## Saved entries
---+---

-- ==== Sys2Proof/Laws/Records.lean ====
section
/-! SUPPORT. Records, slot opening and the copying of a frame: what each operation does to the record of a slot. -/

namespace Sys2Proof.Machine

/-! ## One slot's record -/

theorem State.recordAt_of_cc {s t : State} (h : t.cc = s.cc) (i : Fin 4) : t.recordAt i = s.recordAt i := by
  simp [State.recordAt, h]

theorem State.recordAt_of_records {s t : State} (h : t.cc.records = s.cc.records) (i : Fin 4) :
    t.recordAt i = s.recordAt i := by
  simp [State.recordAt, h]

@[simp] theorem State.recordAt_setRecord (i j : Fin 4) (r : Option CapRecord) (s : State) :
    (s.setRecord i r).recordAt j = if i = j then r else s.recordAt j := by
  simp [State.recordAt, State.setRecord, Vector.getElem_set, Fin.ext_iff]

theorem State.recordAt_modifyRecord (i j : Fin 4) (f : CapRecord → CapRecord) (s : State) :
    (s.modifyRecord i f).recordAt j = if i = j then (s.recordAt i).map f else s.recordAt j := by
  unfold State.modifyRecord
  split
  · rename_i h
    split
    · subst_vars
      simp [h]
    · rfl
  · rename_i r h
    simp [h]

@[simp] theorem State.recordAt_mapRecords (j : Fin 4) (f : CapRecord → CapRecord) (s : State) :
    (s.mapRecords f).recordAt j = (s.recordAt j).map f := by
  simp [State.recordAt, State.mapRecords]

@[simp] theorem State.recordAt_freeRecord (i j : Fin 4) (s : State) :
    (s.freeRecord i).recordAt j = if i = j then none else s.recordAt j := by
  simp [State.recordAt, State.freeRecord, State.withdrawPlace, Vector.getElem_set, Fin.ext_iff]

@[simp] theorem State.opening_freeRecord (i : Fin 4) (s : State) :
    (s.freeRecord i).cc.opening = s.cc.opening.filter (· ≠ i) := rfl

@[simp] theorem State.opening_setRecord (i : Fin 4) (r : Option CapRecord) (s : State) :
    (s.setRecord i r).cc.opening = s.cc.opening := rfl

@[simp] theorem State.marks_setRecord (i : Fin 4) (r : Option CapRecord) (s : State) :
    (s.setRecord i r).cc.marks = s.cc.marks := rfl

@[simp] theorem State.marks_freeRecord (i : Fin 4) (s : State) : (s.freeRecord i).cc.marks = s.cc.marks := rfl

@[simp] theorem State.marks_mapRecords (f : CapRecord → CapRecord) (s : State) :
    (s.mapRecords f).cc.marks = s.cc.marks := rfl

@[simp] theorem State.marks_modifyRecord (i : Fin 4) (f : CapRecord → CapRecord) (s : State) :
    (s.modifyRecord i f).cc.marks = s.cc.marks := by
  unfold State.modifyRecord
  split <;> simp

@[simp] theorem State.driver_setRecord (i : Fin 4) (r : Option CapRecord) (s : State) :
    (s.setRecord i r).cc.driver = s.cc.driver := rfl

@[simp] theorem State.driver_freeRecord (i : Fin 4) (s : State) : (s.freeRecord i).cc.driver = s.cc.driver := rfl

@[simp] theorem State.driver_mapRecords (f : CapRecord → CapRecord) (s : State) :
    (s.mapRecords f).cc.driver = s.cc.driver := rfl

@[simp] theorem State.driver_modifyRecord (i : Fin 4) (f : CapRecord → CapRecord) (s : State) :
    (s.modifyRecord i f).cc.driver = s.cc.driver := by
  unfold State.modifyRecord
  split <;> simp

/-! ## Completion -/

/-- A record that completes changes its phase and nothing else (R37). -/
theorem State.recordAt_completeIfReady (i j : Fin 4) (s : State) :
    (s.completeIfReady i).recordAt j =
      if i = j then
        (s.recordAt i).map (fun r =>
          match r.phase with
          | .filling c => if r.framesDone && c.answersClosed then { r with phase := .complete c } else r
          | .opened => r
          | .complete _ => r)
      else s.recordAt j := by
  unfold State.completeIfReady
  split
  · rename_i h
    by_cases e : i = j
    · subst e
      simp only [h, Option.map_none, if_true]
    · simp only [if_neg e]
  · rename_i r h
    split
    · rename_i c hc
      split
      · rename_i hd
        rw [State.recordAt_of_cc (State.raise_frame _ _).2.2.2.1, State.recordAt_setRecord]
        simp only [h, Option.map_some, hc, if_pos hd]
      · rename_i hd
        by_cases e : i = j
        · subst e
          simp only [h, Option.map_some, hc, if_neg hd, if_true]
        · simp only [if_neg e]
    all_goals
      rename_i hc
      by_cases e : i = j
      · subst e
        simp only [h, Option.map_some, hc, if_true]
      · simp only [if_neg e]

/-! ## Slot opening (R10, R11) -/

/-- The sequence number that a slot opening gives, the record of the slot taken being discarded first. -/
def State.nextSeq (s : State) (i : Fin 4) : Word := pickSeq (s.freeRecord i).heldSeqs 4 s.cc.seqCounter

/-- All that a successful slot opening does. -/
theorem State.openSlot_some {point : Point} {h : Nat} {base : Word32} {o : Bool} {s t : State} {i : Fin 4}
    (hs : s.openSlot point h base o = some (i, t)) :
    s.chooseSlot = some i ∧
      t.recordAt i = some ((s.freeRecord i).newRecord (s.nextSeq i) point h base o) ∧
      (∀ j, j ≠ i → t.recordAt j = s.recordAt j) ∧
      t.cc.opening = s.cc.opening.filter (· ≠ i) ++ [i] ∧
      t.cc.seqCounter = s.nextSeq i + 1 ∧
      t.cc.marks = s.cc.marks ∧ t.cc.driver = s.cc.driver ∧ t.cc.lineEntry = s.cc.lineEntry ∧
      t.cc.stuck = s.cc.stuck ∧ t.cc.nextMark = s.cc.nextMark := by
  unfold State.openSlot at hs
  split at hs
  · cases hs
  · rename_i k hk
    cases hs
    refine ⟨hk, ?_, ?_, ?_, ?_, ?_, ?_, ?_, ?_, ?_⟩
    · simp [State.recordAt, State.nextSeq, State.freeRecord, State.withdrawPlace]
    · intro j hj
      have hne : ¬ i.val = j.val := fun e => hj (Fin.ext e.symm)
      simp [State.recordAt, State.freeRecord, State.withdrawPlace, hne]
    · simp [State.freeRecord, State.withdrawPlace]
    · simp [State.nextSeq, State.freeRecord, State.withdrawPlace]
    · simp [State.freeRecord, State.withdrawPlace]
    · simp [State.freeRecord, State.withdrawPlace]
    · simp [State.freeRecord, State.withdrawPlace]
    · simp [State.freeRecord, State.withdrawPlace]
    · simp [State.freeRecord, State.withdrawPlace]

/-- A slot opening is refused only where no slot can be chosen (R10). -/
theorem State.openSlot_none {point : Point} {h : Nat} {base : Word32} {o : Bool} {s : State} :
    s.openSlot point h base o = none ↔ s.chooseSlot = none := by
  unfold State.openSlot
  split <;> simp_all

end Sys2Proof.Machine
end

---+---

## WORK TO COMPLETE
The word is "Machine". Copy every line above where it appears.

## RESPONSE TO THIS EXERCISE
namespace Sys2Proof.Machine
end Sys2Proof.Machine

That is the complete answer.